The judge in a massive smartphone patent dispute reprimanded Samsung Friday for releasing excluded evidence but denied a bid by Apple to order a verdict in the case.
Judge Lucy Koh expressed irritation with Samsung's release to the media of documents she had ruled were not to be viewed by the jury in the trial over patent infringement involving the iPhone and other mobile devices.
Koh said Samsung lawyers "were on notice that the possibility of a jury taint was real," and scolded them for "a willful attempt to propagate that evidence they knew had been excluded."
But she rejected Apple's request for additional sanctions or to order a verdict in favor of the Silicon Valley firm.
She polled the jurors, asking if they had read any press coverage. One said he read a headline online, but did not read any articles. The others said they had read nothing.
"I will not let any theatrics or sideshows distract us from what we are here to do, which is to fairly hear this case," said Koh.
Apple said in court documents released Thursday that "Samsung and its counsel have engaged in bad faith litigation misconduct by attempting to prejudice the jury" by releasing documents suggesting Samsung was working on its own smartphone before the iPhone was released.
"Samsung was not allowed to tell the jury the full story and show the pre-iPhone design... in development at Samsung in 2006, before the iPhone," said the statement from the South Korean firm.
As testimony resumed, Apple's senior vice president of worldwide marketing, Philip Schiller, said he was stunned by copying undertaken by the South Korean electronics giant.
Schiller said Apple had spent more than $1 billion marketing iPhones and iPads since 2008, in a campaign that presents the "product as a hero."
The goal was to instill products with a high "lust factor," said Schiller.
When Samsung came out with its Galaxy line of smartphones similar to the iPhone, Schiller testified that he was "shocked" and that the copying created problems for his marketing team.
"When someone comes up with a product that copies that design and copies (our) marketing, customers get confused about whose product is whose," said Schiller.
Schiller said he was "even more shocked" when Samsung launched its Galaxy tablet computer, alleged to be a copy of the iPad.
He said his reaction was "they've done it again, they're just going to copy our entire product line."

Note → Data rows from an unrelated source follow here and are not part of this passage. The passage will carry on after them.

/-- A request to a package about a line takes the sender's next sequence number and the plane of the line (R381, R382); `id` is who waits for its
acknowledgement. -/
def State.newPeer (s : State) (id pkg line : Nat) : PeerReq := { id := id, pkg := pkg, plane := s.planeOf line, line := line, seq := s.mem.peerSeq }

/-- A request has been sent; with `wait` it is kept until it is acknowledged (R382). -/
def State.sent (s : State) (r : PeerReq) (wait : Bool) : State :=
  { s with mem := { s.mem with peerSeq := s.mem.peerSeq + 1, unacked := if wait then s.mem.unacked ++ [r] else s.mem.unacked } }

/-- The peer performs an atomic or a write-through, and keeps its sequence number with an atomic's old value (R382). -/
def State.recorded (s : State) (r : PeerReq) (old : Nat) : State :=
  { s with mem := { s.mem with peerLog := recordPeer s.mem.peerLog { pkg := r.pkg, seq := r.seq, old := old } } }

/-- A write to a line of a peer that is sent, performed and acknowledged at once. A home in this package needs no request. -/
def State.writePeer (s : State) (h : Home) (line : Nat) : State :=
  if h.node < 8 then s
  else
    let r := s.newPeer 0 (nodePkg h.node) line
    (s.sent r false).recorded r 0

/-- A read of a line of a peer is sent (R381, R382); nothing is recorded there. The request, for the one that waits for its answer. -/
def State.readPeer (s : State) (h : Home) (line : Nat) : State × Option PeerReq :=
  if h.node < 8 then (s, none)
  else
    let r := s.newPeer 0 (nodePkg h.node) line
    (s.sent r false, some r)

/-- A request that has been sent is not acknowledged before its reply reaches operation `id` (R382). -/
def State.keepPeer (s : State) (id : Nat) (r : Option PeerReq) : State :=
  match r with
  | none => s
  | some r => { s with mem := { s.mem with unacked := s.mem.unacked ++ [{ r with id := id }] } }

/-- A scale-up link leaves up: every request whose acknowledgement has not arrived is sent again, on the plane that the hash now gives (R382); none while no plane
is up. -/
def State.resendPeer (s : State) : State :=
  { s with mem := { s.mem with unacked := s.mem.unacked.map fun r => { r with plane := s.planeOf r.line } } }

/-- A scale-up link comes up: the requests that found no plane are sent. -/
def State.sendWaiting (s : State) : State :=
  { s with mem := { s.mem with unacked := s.mem.unacked.map fun r => if r.plane = none then { r with plane := s.planeOf r.line } else r } }

/-- A request to a peer is acknowledged. -/
def State.ackPeer (s : State) (id : Nat) : State := { s with mem := { s.mem with unacked := s.mem.unacked.filter (·.id != id) } }

/-- The request that waits for its acknowledgement under `id`. -/
def State.peerReq? (s : State) (id : Nat) : Option PeerReq := s.mem.unacked.find? (·.id == id)

/-- The old value that a request's acknowledgement brings: from the record of the package that performed it, whichever of its sendings is answered. -/
def State.peerAnswer (s : State) (r : PeerReq) : Option Nat := (s.mem.peerLog.find? fun x => x.pkg == r.pkg && x.seq == r.seq).map (·.old)

/-- Whether the way of a write-through to its home is closed: its stack is not trained, or its package is out of reach (R377, R382). It waits. -/
def State.wtStuck (s : State) (w : WriteThrough) : Bool := !s.stackTrained w.home.node w.home.addr || s.unreachable w.home

/-- A write-through reaches its home (R183), where it is merged once; a peer records it and acknowledges it (R382). -/
def State.wtArrives (s : State) (w : WriteThrough) : State :=
  let s1 := match s.peerReq? w.id with
    | some r => (s.recorded r 0).ackPeer w.id
    | none => s
  { s1 with mem := { (s1.mem.mergeHome w.home w.data w.mask w.kinds) with wts := s.mem.wts.filter (·.id != w.id) } }

/-- Whether a release at a scope waits for a write-through whose way is closed: those to homes in the package from package scope on, those to peers at pod scope
(R188). -/
def State.drainStuck (s : State) (die asid scope : Nat) : Bool :=
  s.mem.wts.any fun w => w.die == die && w.asid == asid && s.wtStuck w && decide (4 ≤ scope ∧ (w.home.node < 8 ∨ 5 ≤ scope))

Another prominent Apple executive on the stand Friday was Scott Forstall, who built the super-secret team that created the iPhone.
"We wanted to build something great without anyone else finding out what we were doing and leaking it," he testified.

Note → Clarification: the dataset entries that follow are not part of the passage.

-- ==== Sys2Proof/Machine/Access.lean ====
section
/-!
DEFINITION. Performing memory operations: which operation waits for which (R161, R173, R175, R187, R191, R238, R358), page faults and their
records (R358, R359), acquiring a coloured line (R238), loads, stores, atomics and their replies (R164 to R173, R218, R390, R392).
-/

namespace Sys2Proof.Machine

/-! ### What waits for what -/

/-- The class of an operation in a fence's sets (R175, R178): bit 0 loads, 1 stores, 2 atomics, 5 walks. R175 and R178 class WBL1 and INVL1 and not ACQR, which
counts as a load and a store here (log entry 13). -/
def OpKind.classes : OpKind → Nat
  | .load .. => 1
  | .loadS .. => 1
  | .mrd .. => 1
  | .readMeta .. => 1
  | .store .. => 2
  | .storeS .. => 2
  | .stpl .. => 2
  | .mwr .. => 2
  | .stref .. => 2
  | .colr .. => 2
  | .wbl1 .. => 2
  | .invl1 .. => 3
  | .acqr .. => 3
  | .atomic .. => 4
  | .atomicS .. => 4
  | .pub .. => 32
  | _ => 0

/-- Whether an operation is an access of the thread to memory, in the classes of the fences. -/
def OpKind.access (k : OpKind) : Bool := k.classes % 32 != 0

/-- Whether an operation of a thread reaches memory or a scratch bank: what is held behind a page fault (R358) or an acquire (R238) of the thread. -/
def OpKind.memory (k : OpKind) : Bool :=
  k.classes != 0 || (match k with
    | .binit _ => true
    | .arrive _ => true
    | .bwait _ => true
    | .arrivew _ => true
    | .binval => true
    | .tqpush _ => true
    | .amsend .. => true
    | .launch .. => true
    | _ => false)

/-- Whether the words of R237 acquire. -/
def OpKind.acquires : OpKind → Bool
  | .load .. => true
  | .store .. => true
  | .stref _ => true
  | .atomic .. => true
  | _ => false

def OpKind.isMeta : OpKind → Bool
  | .readMeta .. => true
  | _ => false

/-- The space, first byte and size of an access, for the order of a thread's own accesses to one byte (R161): scratch offsets are compared
whatever region they name. -/
def OpKind.span : OpKind → Word → Option (Bool × Nat × Nat)
  | .load _ n _, a => some (false, a.toNat, n)
  | .store _ n _ _, a => some (false, a.toNat, n)
  | .stref _, a => some (false, a.toNat, 8)
  | .atomic _ n _ _ _ _, a => some (false, a.toNat, n)
  | .readMeta .., a => some (false, a.toNat / 64 * 64, 64)
  | .colr _ n, a => some (false, a.toNat, n)
  | .loadS _ n, a => some (true, a.toNat % 2 ^ 21, n)
  | .storeS _ n, a => some (true, a.toNat % 2 ^ 21, n)
  | .stpl p _, a => some (true, a.toNat % 2 ^ 21, 128 * (p - 1) + 4)
  | .atomicS _ n _ _ _, a => some (true, a.toNat % 2 ^ 21, n)
  | .binit _, a => some (true, a.toNat % 2 ^ 21, 8)
  | .arrive _, a => some (true, a.toNat % 2 ^ 21, 8)
  | .bwait _, a => some (true, a.toNat % 2 ^ 21, 8)
  | .arrivew _, a => some (true, a.toNat % 2 ^ 21, 8)
  | .binval, a => some (true, a.toNat % 2 ^ 21, 8)
  | _, _ => none

/-- Accumulator accesses by MRD and MWR: their rows are ordered with one another. -/
def OpKind.accum : OpKind → Bool
  | .mrd _ => true
  | .mwr _ => true
  | _ => false

def Op.waiting (o : Op) : Bool :=
  match o.st with
  | .queued => true
  | .held _ => true
  | .blocked _ => true
  | .performed _ => false
  | .faulted _ => false

def overlap (p o : Op) : Bool :=
  match p.kind.span p.addr, o.kind.span o.addr with
  | some (x, a, n), some (y, b, m) => x == y && decide (a < b + m ∧ b < a + n)
  | _, _ => p.kind.accum && o.kind.accum && p.addr == o.addr

/-- Operations that release everything earlier (R187), or that wait for every earlier access (R318). -/
def OpKind.releases : OpKind → Bool
  | .atomic _ _ _ _ _ r => r != 0
  | .atomicS .. => true
  | .arrive _ => true
  | .arrivew _ => true
  | .nbar _ => true
  | .tqpush _ => true
  | .amsend .. => true
  | .launch .. => true
  | _ => false

/-- BINIT, a scratch store that is in no class of the fences (R330; log entry 13). -/
def OpKind.isBinit : OpKind → Bool
  | .binit _ => true
  | _ => false

/-- Operations that later accesses wait for: SC atomics (R173) and a pop, which is an acquire (R321). -/
def OpKind.holdsLater : OpKind → Bool
  | .atomic _ _ _ _ _ r => r != 0
  | .atomicS .. => true
  | .tqpop .. => true
  | _ => false

/-- Whether an operation holds every later access of its thread: on a page fault that parks the thread (R358), or behind an acquire (R238). A walk and a
launch record wait without parking it. -/
def Op.holdsBack (p : Op) : Bool :=
  match p.st, p.kind with
  | .held _, .pub .. => false
  | .held _, .launch .. => false
  | .held _, _ => true
  | .blocked _, _ => true
  | _, _ => false

/-- Two accesses of a thread to one byte, in its program order (R161, R184): a read of metadata and a load of the line are not such. -/
def sameByte (p o : Op) : Bool :=
  overlap p o && !(p.kind.classes == 1 && o.kind.classes == 1 && p.kind.isMeta != o.kind.isMeta)
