/-- Held on a record of sequence n or below. -/
def heldUpTo (n : Nat) : Option Nat → Bool
  | some q => decide (0 < q ∧ q ≤ n)
  | none => false

def Op.heldOn (o : Op) : Option Nat :=
  match o.st with
  | .held q => some q
  | _ => none

/-- Whether an access of a context is still held on a record of sequence n or below. -/
def State.heldBelow (s : State) (asid n : Nat) : Bool :=
  (s.ops.any fun o => o.asid == asid && heldUpTo n o.heldOn)
  || (s.cpys.any fun c => c.asid == asid && heldUpTo n c.held)
  || (s.launches.any fun l => l.asid == asid && heldUpTo n l.held)
  || (s.kernels.any fun k => k.asid == asid && heldUpTo n k.held)
  || (s.queues.any fun q => q.asid == asid && q.started.any fun p => heldUpTo n p.held)
  || (s.bulks.any fun b => b.asid == asid && b.running.any fun p => heldUpTo n p.held)

/-- Whether a command is not over: it has still to take effect; a retried access has neither been performed nor faulted again, or a write-through of its range is still on
its way (R356); or its completion address, which the firmware reaches through ASID 0 (R354), cannot be written yet (R377, R378). -/
def State.pagePending (s : State) (c : PageCmd) : Bool :=
  c.todo.isSome || (c.wts.any fun i => s.mem.wts.any (·.id == i))
  || s.heldBelow c.asid c.upTo
  || (c.waits.any fun i => (s.op? i).any fun o => o.waiting && o.heldOn.isNone)
  || (decide (c.addr < 2 ^ 52) && s.placeOf 0 c.addr == .wait)

/-- Commands complete in the order of their ring (R356). -/
def servePages : List PageCmd → State → State
  | [], s => { s with kiln := { s.kiln with pages := [] } }
  | c :: rest, s =>
    if s.pagePending c then { s with kiln := { s.kiln with pages := c :: rest } }
    else servePages rest (if c.addr < 2 ^ 52 then s.putWords 0 c.addr c.words else s)

/-- A command's effect has been had; it completes when its turn comes (R356). -/
def State.endPageCmd (s : State) (c : PageCmd) : State := servePages (s.kiln.pages ++ [c]) s

/-- The completion of a command that waits for nothing: any command but DGET writes 1 at its completion address (R356). -/
def cmdDone (w3 : Word) : PageCmd := { asid := 0, upTo := 0, waits := [], wts := [], todo := none, addr := w3.toNat, words := [1] }

def State.pageDone (s : State) (w3 : Word) : State := s.endPageCmd (cmdDone w3)

/-- A completion address outside every memory stops the run (R12, R352). -/
def State.orPageHole (s : State) (w3 : Word) (t : Out) : Out :=
  if w3.toNat < 2 ^ 52 then match s.placeOf 0 w3.toNat with
    | .hole node addr => .fault (.noSuchMemory node addr)
    | _ => t
  else t

/-- Whether a line of a context lies in a range; length 0 is the whole space (R356). -/
def lineIn (asid a len : Nat) (asid' line : Nat) : Bool :=
  asid' == asid && (len == 0 || decide (a < 64 * line + 64 ∧ 64 * line < a + len))

/-- The TLB entries of a range are dropped in every TLB of the package (R356). -/
def State.dropTlb (s : State) (asid a len : Nat) : State :=
  { s with mem := { s.mem with tlb := s.mem.tlb.filter fun t =>
      !(t.asid == asid && (len == 0 || decide (t.base < a + len ∧ a < t.base + t.size))) } }

/-- INVAL: the entries are dropped and what was translated with them is performed (R356). -/
def State.invalRange (s : State) (asid a len : Nat) : State :=
  (s.dropTlb asid a len).drain fun w => lineIn asid a len w.asid w.line

/-- PURGE: every copy of the range is written back and dropped as well (R356). -/
def State.purgeRange (s : State) (asid a len : Nat) : State :=
  (s.purgeLines fun as line _ => lineIn asid a len as line).invalRange asid a len

/-- The write-throughs of a range that are on their way, because their ways are closed: what was translated with the dropped entries, or written back, is performed when they
have arrived (R356). -/
def State.leftIn (s : State) (asid a len : Nat) : List Nat := (s.mem.wts.filter fun w => lineIn asid a len w.asid w.line).map (·.id)

/-- A command over a range completes when nothing of the range is on its way. -/
def State.rangeDone (s : State) (asid a len : Nat) (w3 : Word) : State := s.endPageCmd { cmdDone w3 with wts := s.leftIn asid a len }

/-- INVAL (R356). -/
def execInval (w0 w1 w2 w3 : Word) (s : State) : Out :=
  if cmdBad 1 w0 || decide (2 ^ 52 ≤ w1.toNat) then .next (s.refuseCmd w0 w1)
  else s.orPageHole w3 (.next ((s.invalRange (cmdAsid w0) w1.toNat w2.toNat).rangeDone (cmdAsid w0) w1.toNat w2.toNat w3).pump)

/-- PURGE (R356). -/
def execPurge (w0 w1 w2 w3 : Word) (s : State) : Out :=
  if cmdBad 2 w0 || decide (2 ^ 52 ≤ w1.toNat) then .next (s.refuseCmd w0 w1)
  else s.orPageHole w3 (.next ((s.purgeRange (cmdAsid w0) w1.toNat w2.toNat).rangeDone (cmdAsid w0) w1.toNat w2.toNat w3).pump)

The user interface features Apple is suing Samsung over - like double-tapping to navigate a web page- were not small things, Forstall told the jury.
"I personally dedicated years of my life to this, as did hundreds of people on this team," he said.
Jurors on Tuesday began hearing the biggest US patent trial in decades, with billions at stake for the tech giants.
Apple is seeking more than $2.5 billion in the case accusing the South Korean firm of infringing on designs and other patents from the iPhone and iPad maker.
This is one of several cases in courts around the world involving the two electronics giants in the hottest part of the tech sector - tablet computers and smartphones.
While the results so far have been mixed in courts in Europe and Australia, Samsung is clearly on the defensive in the US case.